* **Instructions for the task**
Whenever a line of the entries below holds the string "defaultEndDirective", copy that line and return it.

········

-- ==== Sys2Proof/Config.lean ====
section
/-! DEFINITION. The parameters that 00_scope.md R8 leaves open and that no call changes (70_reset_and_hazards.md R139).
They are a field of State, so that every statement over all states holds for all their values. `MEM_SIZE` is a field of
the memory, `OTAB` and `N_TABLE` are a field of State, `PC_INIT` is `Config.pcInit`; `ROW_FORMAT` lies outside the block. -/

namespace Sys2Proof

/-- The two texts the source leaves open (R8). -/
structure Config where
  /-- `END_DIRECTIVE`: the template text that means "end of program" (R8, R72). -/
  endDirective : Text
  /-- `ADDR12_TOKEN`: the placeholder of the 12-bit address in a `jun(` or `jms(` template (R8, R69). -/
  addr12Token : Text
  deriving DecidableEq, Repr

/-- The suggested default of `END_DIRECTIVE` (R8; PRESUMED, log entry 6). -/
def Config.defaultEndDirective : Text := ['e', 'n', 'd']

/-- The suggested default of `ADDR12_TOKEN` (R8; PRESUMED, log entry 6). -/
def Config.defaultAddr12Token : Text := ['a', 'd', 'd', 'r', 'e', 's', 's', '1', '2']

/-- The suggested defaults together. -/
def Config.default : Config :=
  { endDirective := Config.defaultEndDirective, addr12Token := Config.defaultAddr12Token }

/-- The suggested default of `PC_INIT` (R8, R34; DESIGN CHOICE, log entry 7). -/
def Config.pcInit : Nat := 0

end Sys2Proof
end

········

* **Answer section**
def Config.defaultEndDirective : Text := ['e', 'n', 'd']
  { endDirective := Config.defaultEndDirective, addr12Token := Config.defaultAddr12Token }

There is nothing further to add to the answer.